Just wanted to post a follow up on our rescue (http://www.dogforums.com/general-dog-forum/110002-new-rescue-dog.html). He has improved dramatically over the past four months we've had him. He is much less fearful of strangers, especially females, and has been able to go on several outings with us. Thanks to whoever recommended the lavender scenting..we discontinued the anxiety meds and are currently using a combination of behavioral training and lavender scenting, which is working well. Willy is still very scared of my fiance, but will sometimes go to him if coaxed with a treat (which is a big improvement). He is doing very well with me...he comes when called, is playful, sleeps on my side of the bed every night (he has his own bed on the floor), and sticks right with my if we go to the park, beach, etc. Contrary to the shelter's warning that he is "extremely" aggressive with other dogs, he seems to love all dogs. In fact, he appears much more relaxed around people if there is at least one other dog with him. He loves loves loves spending time at my mom's house, where he can run around outside with her two dogs and play in the creek (he's not a great swimmer but that doesn't stop him from jumping in every chance he gets). He also seems to enjoy going to the groomer, which surprised me...but he wags his tail whenever he gets there, and the one time I arrived when they were still finishing him up he looked like one happy dog. He has been great around my little cousins (ages 4 and 6)...a bit scared but he seems to want to please and is not reactive. He is also excellent at the vet's office. Last time we were there I heard someone say to their dog "See that dog? Look how nice he's being. Why don't you sit like that?" He has learned sit, down, wait, no and in. I feel like we just lucked out so much with him..for whatever he went through, he is still the sweetest, most well behaved dog. Luckily, I get the next several years to spoil him rotten.

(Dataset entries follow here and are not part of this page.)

-- ==== Sys2Proof/Tests/Slice0.lean ====
section
/-! SUPPORT. Tests/Slice0.lean: named tests. Expected values come from spec/95_test_vectors.md (the vector's id stands in the comment) and
from the encodings of spec/30_encoding.md; the witnesses show states and operands that meet the hypotheses of the statements. -/

namespace Sys2Proof.Tests

open Sys2Proof.Machine

/-! ## WellFormed: each check refuses an ill-formed term -/

theorem test_wf_level : (Instr.setBrightness 256).wellFormed = false := by decide
theorem test_wf_binary_position : (Instr.writeBinary 256 []).wellFormed = false := by decide
theorem test_wf_binary_length : (Instr.writeBinary 0 (List.replicate 256 0x30)).wellFormed = false := by
  rw [Instr.wellFormed, fitsByte, fitsByte, List.length_replicate]; decide
theorem test_wf_digit_position : (Instr.writeDigit 256 0).wellFormed = false := by decide
theorem test_wf_digit_value : (Instr.writeDigit 0 256).wellFormed = false := by decide
theorem test_wf_number_high : (Instr.writeNumber 2147483648).wellFormed = false := by decide
theorem test_wf_number_low : (Instr.writeNumber (-2147483649)).wellFormed = false := by decide
theorem test_wf_out_of_range_operands_are_well_formed :
    (Instr.writeDigit 255 255).wellFormed = true ∧ (Instr.writeNumber (-2147483648)).wellFormed = true := by decide

/-! ## Decoding: words written out from R51 to R54 -/

/-- N = 0, L = 0, B = 0, A = 0, OP = 1 (V-S1). -/
theorem test_decode_start : decode (0x00000000#32 ++ 0x00#8 ++ 0x00#8 ++ 0x00#8 ++ 0x01#8) [] = .ok .start := by decide
/-- A = 1, OP = 2 (V-D1), and A = 0 (V-D2). -/
theorem test_decode_setDisplay : decode 0x0000000000000102 [] = .ok (.setDisplay true) ∧
    decode 0x0000000000000002 [] = .ok (.setDisplay false) := by decide
/-- A = 0xFF, OP = 3 (V-B5). -/
theorem test_decode_setBrightness : decode 0x000000000000FF03 [] = .ok (.setBrightness 255) := by decide
/-- A = 1, OP = 4 (V-C1), and A = 0 (V-C2). -/
theorem test_decode_colon : decode 0x0000000000000104 [] = .ok (.colon true) ∧
    decode 0x0000000000000004 [] = .ok (.colon false) := by decide
/-- OP = 5 (V-K1). -/
theorem test_decode_clear : decode 0x0000000000000005 [] = .ok .clear := by decide
/-- L = 1, A = 4, OP = 6, payload "x" (V-W10). -/
theorem test_decode_writeBinary : decode 0x0000000001000406 [0x78] = .ok (.writeBinary 4 [0x78]) := by decide
/-- B = 10, A = 4, OP = 7 (V-D8). -/
theorem test_decode_writeDigit : decode 0x00000000000A0407 [] = .ok (.writeDigit 4 10) := by decide
/-- N = 0x80000000, OP = 8 (V-N13), and N = 1234 (V-N8). -/
theorem test_decode_writeNumber : decode 0x8000000000000008 [] = .ok (.writeNumber (-2147483648)) ∧
    decode 0x000004D200000008 [] = .ok (.writeNumber 1234) := by decide
/-- V-X1 to V-X4. -/
theorem test_decode_rejects_reserved : decode 0x0000000000000000 [] = .error .reservedOpcode ∧
    decode 0x0000000000000009 [] = .error .reservedOpcode ∧ decode 0x00000000000000FF [] = .error .reservedOpcode ∧
    decode 0x0000000000000202 [] = .error .mustBeZero := by decide
/-- V-X5 to V-X9. -/
theorem test_decode_rejects_fields_and_lengths : decode 0x0000000000000101 [] = .error .mustBeZero ∧
    decode 0x0000000100000005 [] = .error .mustBeZero ∧ decode 0x0000000001000007 [] = .error .mustBeZero ∧
    decode 0x0000000002000006 [0x31] = .error .payloadLength ∧ decode 0x0000000000000001 [0x31] = .error .payloadLength := by decide
/-- The opcode table's own numbering, WRITE_BINARY with L = 2 and a payload of zeros. -/
theorem test_decodeTableWord : decodeTableWord 64 0x50207 = some (.writeDigit 2 5) ∧
    decodeTableWord 64 0x0000000002000106 = some (.writeBinary 1 [0x00, 0x00]) ∧ decodeTableWord 64 0x202 = none := by decide
/-- The examples of R65. -/
theorem test_assemble_examples : assemble "WRITE_DIGIT 2, 5" = some ⟨0x0000000000050207, []⟩ ∧
    assemble "WRITE_NUMBER 1234" = some ⟨0x000004D200000008, []⟩ ∧
    assemble "WRITE_BINARY 0, \"0000000001001111\"" = some ⟨0x0000000010000006,
      [0x30, 0x30, 0x30, 0x30, 0x30, 0x30, 0x30, 0x30, 0x30, 0x31, 0x30, 0x30, 0x31, 0x31, 0x31, 0x31]⟩ := by decide
/-- R65: hexadecimal and negative numbers, and the two refusals. -/
theorem test_assemble_numbers : assemble "SET_BRIGHTNESS 0x10" = some ⟨0x0000000000001003, []⟩ ∧
    assemble "WRITE_NUMBER -1" = some ⟨0xFFFFFFFF00000008, []⟩ ∧ assemble "SET_BRIGHTNESS 256" = none ∧
    assemble "WRITE_DIGIT 2" = none := by decide

/-! ## The commands: one step each -/

/-- A running ENCODER with the given answers to come. -/
def busyWith (as : List Answer) : State := { State.reset with phase := .busy, answers := as }

/-- An idle ENCODER with one command presented and the given answers to come. -/
def presented (word : CommandWord) (s : List Byte) (as : List Answer) : State :=
  { State.reset with commandPort := [⟨word, s⟩], answers := as }

/-- The requests in LOG and the result after one step. -/
def outcomeOf (s : State) : Option (List Request × Option (Byte × Option FailValue)) :=
  match step s with
  | .next t => some (t.log.map LogEntry.request, t.readResult)
  | .fault _ => none
  | .refused _ => none

/-- `n` answers `Ok`. -/
def oks (n : Nat) : List Answer := List.replicate n (.ok 0)
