-- ==== Sys2Proof/Syntax.lean ====
section
/-! DEFINITION. The commands of the ZQ9: one constructor per row of spec/opcode_table.json, with what the world
outside the block supplies at that step. -/

namespace Sys2Proof
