def getGroup (s : State) (g : Nat) : Group := tget groupReset s.groups g
def setGroup (s : State) (g : Nat) (x : Group) : State := { s with groups := tset groupReset s.groups g x }
def getTile (s : State) (p : Nat) : Tile := tget (dflt {}) s.tiles p
def setTile (s : State) (p : Nat) (x : Tile) : State := { s with tiles := tset (dflt {}) s.tiles p x }
def updTile (p : Nat) (f : Tile → Tile) (s : State) : State := setTile s p (f (getTile s p))
def getFloe (s : State) (k : Nat) : FloeUnit := tget (dflt {}) s.floe k
def setFloe (s : State) (k : Nat) (x : FloeUnit) : State := { s with floe := tset (dflt {}) s.floe k x }
def getQueue (s : State) (q : Nat) : Queue := tget (dflt {}) s.queues q
def setQueue (s : State) (q : Nat) (x : Queue) : State := { s with queues := tset (dflt {}) s.queues q x }
def getFunc (s : State) (f : Nat) : PciFunc := tget (dflt {}) s.funcs f
def setFunc (s : State) (f : Nat) (x : PciFunc) : State := { s with funcs := tset (dflt {}) s.funcs f x }
def getStack (s : State) (k : Nat) : Stack := tget (dflt {}) s.memStacks k
def setStack (s : State) (k : Nat) (x : Stack) : State := { s with memStacks := tset (dflt {}) s.memStacks k x }
def getWindow (s : State) (n : Nat) : Window := tget (windowReset s.variant) s.windows n
def setWindow (s : State) (n : Nat) (x : Window) : State :=
  { s with windows := tset (windowReset s.variant) s.windows n x }
def getCxl (s : State) (p : Nat) : CxlPort := tget (dflt {}) s.cxl p
def setCxl (s : State) (p : Nat) (x : CxlPort) : State := { s with cxl := tset (dflt {}) s.cxl p x }

/-- Fields of QGP_BIND (R262). -/
def bindEnable (b : Nat) : Bool := bit b 63
def bindPasid (b : Nat) : Option Nat := if bit b 62 then some (bits b 32 20) else none
def bindFunc (b : Nat) : Nat := bits b 56 6
def bindAsid (b : Nat) : Nat := bits b 16 12
def bindWeight (b : Nat) : Nat := bits b 0 8

/-! ### Free values, messages and time -/

/-- Take the next open value (log entry 2). -/
def takeFree (w : Nat) (s : State) : BitVec w × State :=
  (Config.freeBits w s.fresh, { s with fresh := s.fresh + 1 })

/-- Put a message into the outbox. -/
def emit (o : Out) (s : State) : State := { s with outbox := s.outbox ++ [o] }

/-- Add to a counter of a table. -/
def tadd (t : Table Nat) (k n : Nat) : Table Nat := tset (dflt 0) t k (tget (dflt 0) t k + n)

/-- The time that passes is counted where the manual counts time: standby, powered, limiting, double refresh,
links and lanes up (R28, R412, R413, R216). -/
def account (dt : Nat) (s : State) : State :=
  let l := s.ice.now
  let on := s.pwr.vcoreMv ≠ 0
  let dbl := (List.range (numStacks s.variant)).filter (fun k => (getStack s k).doubleRef)
  let l' := { l with
    standbyNs := if s.st.auxOn then l.standbyNs + dt else l.standbyNs
    poweredNs := if on then l.poweredNs + dt else l.poweredNs
    thermalLimitNs := if s.pwr.stage = 3 then l.thermalLimitNs + dt else l.thermalLimitNs
    doubleRefNs := dbl.foldl (fun t k => tadd t k dt) l.doubleRefNs
    linkUpNs := s.casc.links.foldl (fun t e => if e.2.up then tadd t e.1 dt else t) l.linkUpNs
    laneUpNs := s.mid.lanes.foldl (fun t e => if e.2.up then tadd t e.1 dt else t) l.laneUpNs }
  { s with
    ice := { s.ice with now := l' }
    pwr := { s.pwr with limitNs := if s.pwr.stage = 0 then s.pwr.limitNs else wrapAdd 64 s.pwr.limitNs dt } }

/-- Ringmaster time moves on by a number of ns, while standby power is present (R10). -/
def passTime (dt : Nat) (s : State) : State :=
  if s.st.auxOn then { account dt s with time := s.time + dt } else s

/-- Ringmaster time moves on to a time that has not passed yet. -/
def passTo (t : Nat) (s : State) : State := passTime (t - s.time) s

/-! ### MSI-X (R288) -/

/-- Send a message on a vector of a function, or set its pending bit while it is masked or MSI-X is not enabled
(R288, R290; log entry 8). -/
def sendMsix (func vec : Nat) (s : State) : State :=
  let f := getFunc s func
  let (a, d, m) := tget (dflt (0, 0, true)) f.entries vec
  if f.msixEnable && !f.msixMask && !m then emit (.msix func vec a d) s
  else setFunc s func { f with pba := insertNat vec f.pba }

/-- Send the pending messages of the vectors that are no longer masked (R288). -/
def sendPending (func : Nat) (s : State) : State :=
  let f := getFunc s func
  f.pba.foldl (fun s v => sendMsix func v s) (setFunc s func { f with pba := [] })

/-! ### Moraine records (R398 to R406, R409) -/

/-- The severity of an event code (R403); CFG_REJECTED takes its own (R384). -/
def sevOf (code : Nat) : Nat :=
  if code ∈ [0x0103, 0x0205, 0x0801, 0x0C02, 0x0E02] then 5
  else if code ∈ [0x0B04, 0x0C03, 0x0C04, 0x0D01, 0x0D02] then 6
  else if code ∈ [0x0203, 0x0301, 0x0302, 0x0401, 0x0402, 0x0403, 0x0405, 0x0502, 0x0902, 0x0903, 0x0B03, 0x0B05]
    then 4
  else if code ∈ [0x0102, 0x0206, 0x0207, 0x0303, 0x0406, 0x0501, 0x0503, 0x0602, 0x0701, 0x0702, 0x0A01, 0x0D04]
    then 3
  else if code ∈ [0x0101, 0x0202, 0x0B02, 0x0E03] then 1
  else 2

/-- The length of a record in bytes (R398); the ZQ9-H adds the repeat tail (R405). -/
def recLen (v : Variant) (r : MorRec) : Nat :=
  16 + 8 * ceilDiv r.payload.length 8 + (if v = .half then 8 else 0)

/-- The bytes of a record (R398, R405). -/
def recBytes (v : Variant) (r : MorRec) : List Byte :=
  let n := 8 * ceilDiv r.payload.length 8
  let head := r.seq * 2 ^ 32 + r.code * 2 ^ 16 + r.src * 2 ^ 8 + r.sev * 16 + recLen v r / 8
  leBytes 8 head ++ leBytes 8 r.time ++ padTo n r.payload ++
    (if v = .half then leBytes 4 r.lastDelta ++ leBytes 4 r.repeats else [])

/-- The bytes that records take in the ring. -/
def ringBytes (v : Variant) (l : List MorRec) : Nat := l.foldl (fun n r => n + recLen v r) 0

/-- Drop the oldest whole records until the rest fits (R401). -/
def ringTrim (v : Variant) (top : Nat) : List MorRec → List MorRec
  | [] => []
  | r :: rs => if ringBytes v (r :: rs) ≤ top then r :: rs else ringTrim v top rs

/-- Append a record to the RAM ring of 16 MiB (R401). -/
def ringAppend (v : Variant) (ring : List MorRec) (r : MorRec) : List MorRec :=
  ringTrim v (16 * 2 ^ 20) (ring ++ [r])

/-- Tokens of a bucket at a time (R404). -/
def bucketAt (m : Moraine) (t : Nat) (b : Bucket) : Bucket :=
  { b with level := min (m.burst * 1000000000) (b.level + m.rate * (t - b.since)), since := t }

/-- The Moraine interrupt: at most one message per 1 ms (R409). -/
def morIrq (sev : Nat) (s : State) : State :=
  if s.mor.irqSev ≤ 6 && s.mor.irqSev ≤ sev then
    match s.mor.lastIrq with
    | some t =>
      if t + 1000000 ≤ s.time then sendMsix 0 s.mor.vector { s with mor := { s.mor with lastIrq := some s.time } }
      else { s with mor := { s.mor with irqHeld := true } }
    | none => sendMsix 0 s.mor.vector { s with mor := { s.mor with lastIrq := some s.time } }
  else s

/-- Create a record with the next sequence number and store it: in the ring, or while the ring is frozen in the
pending buffer; what R402 names also waits for flash. -/
def createRec (code sev src : Nat) (payload : List Byte) (s : State) : State :=
  let m := s.mor
  let r : MorRec := { seq := m.nextSeq, code, src, sev, time := s.time, payload, repeats := 0, lastDelta := 0,
                      touched := s.time }
  let m1 := { m with
    nextSeq := (m.nextSeq + 1) % 2 ^ 32
    toFlash := if 4 ≤ sev || code = 0x0E01 then m.toFlash ++ [r] else m.toFlash }
  let m2 :=
    if m.frozen then
      if m.pending.length < 256 then { m1 with pending := m.pending ++ [r] }
      else { m1 with pendLost := satAdd 0xFFFF m.pendLost 1, lostNow := m.lostNow + 1,
                     firstLost := if m.lostNow = 0 then r.seq else m.firstLost }
    else { m1 with ring := ringAppend s.variant m.ring r }
  morIrq sev { s with mor := m2 }

/-- Whether a new record folds into this one (R405). -/
def folds (code src now : Nat) (r : MorRec) : Bool :=
  r.code = code && r.src = src && decide (now < r.touched + 1000000000)

/-- Fold a repeat into the last record with the code (R405). -/
def foldLast (code now : Nat) : List MorRec → List MorRec
  | [] => []
  | r :: rs =>
    if rs.any (fun x => x.code = code) then r :: foldLast code now rs
    else if r.code = code then
      { r with repeats := satAdd (2 ^ 32 - 1) r.repeats 1,
               lastDelta := min (2 ^ 32 - 1) ((now - r.time) / 1000), touched := now } :: rs
    else r :: rs

/-- The last record with a code in a list. -/
def lastWith (code : Nat) (l : List MorRec) : Option MorRec := l.reverse.find? (fun r => r.code = code)

/-- Report an event: the ZQ9-H folds repeats (R405), the ZQ9-F and ZQ9-C limit each code by its token bucket
(R404). -/
def recordSev (code sev src : Nat) (payload : List Byte) (s : State) : State :=
  let m := s.mor
  if s.variant = .half then
    if sev = 5 || sev = 6 || code = 0x0E01 || code = 0x0D01 then createRec code sev src payload s
    else
      let fits (l : List MorRec) : Bool := match lastWith code l with
        | some r => folds code src s.time r
        | none => false
      if fits m.pending then { s with mor := { m with pending := foldLast code s.time m.pending } }
      else if !m.frozen && (lastWith code m.pending).isNone && fits m.ring then
        { s with mor := { m with ring := foldLast code s.time m.ring } }
      else createRec code sev src payload s
  else if sev = 5 || sev = 6 || code = 0x0E01 || code = 0x0D03 || code = 0x0D04 then
    createRec code sev src payload s
  else
    let b := bucketAt m s.time (tget (dflt m.newBucket) m.buckets code)
    if b.level < 1000000000 then
      let b' := { b with drops := b.drops + 1, firstDrop := if b.drops = 0 then s.time else b.firstDrop,
                         lastDrop := s.time }
      { s with mor := { m with buckets := tset (dflt m.newBucket) m.buckets code b',
                               dropped := satAdd (2 ^ 32 - 1) m.dropped 1, lastCode := code } }
    else
      let b' : Bucket := { level := b.level - 1000000000, since := b.since }
      let s1 := { s with mor := { m with buckets := tset (dflt m.newBucket) m.buckets code b' } }
      let s2 := if b.drops = 0 then s1 else
        createRec 0x0D03 2 0x07 (leBytes 2 code ++ leBytes 2 0 ++ leBytes 4 b.drops ++ leBytes 8 b.firstDrop ++
          leBytes 8 b.lastDrop) s1
      createRec code sev src payload s2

The water was a bit cold, but he seemed to get use to it...

























Along with rehabing Willy, I've been working on some dog artwork...thought everyone might like to see it.
Just finished this for a client who lost his Boston Terrier this spring.








Norwegian Elkhound completed for a coworker's sister who is a breeder.








Something I was doodling with over the weekend...


----------



## mustlovedogs123 (Mar 23, 2011)

Willy is absolutally adorable!!!! Your artwork is amazing!!


----------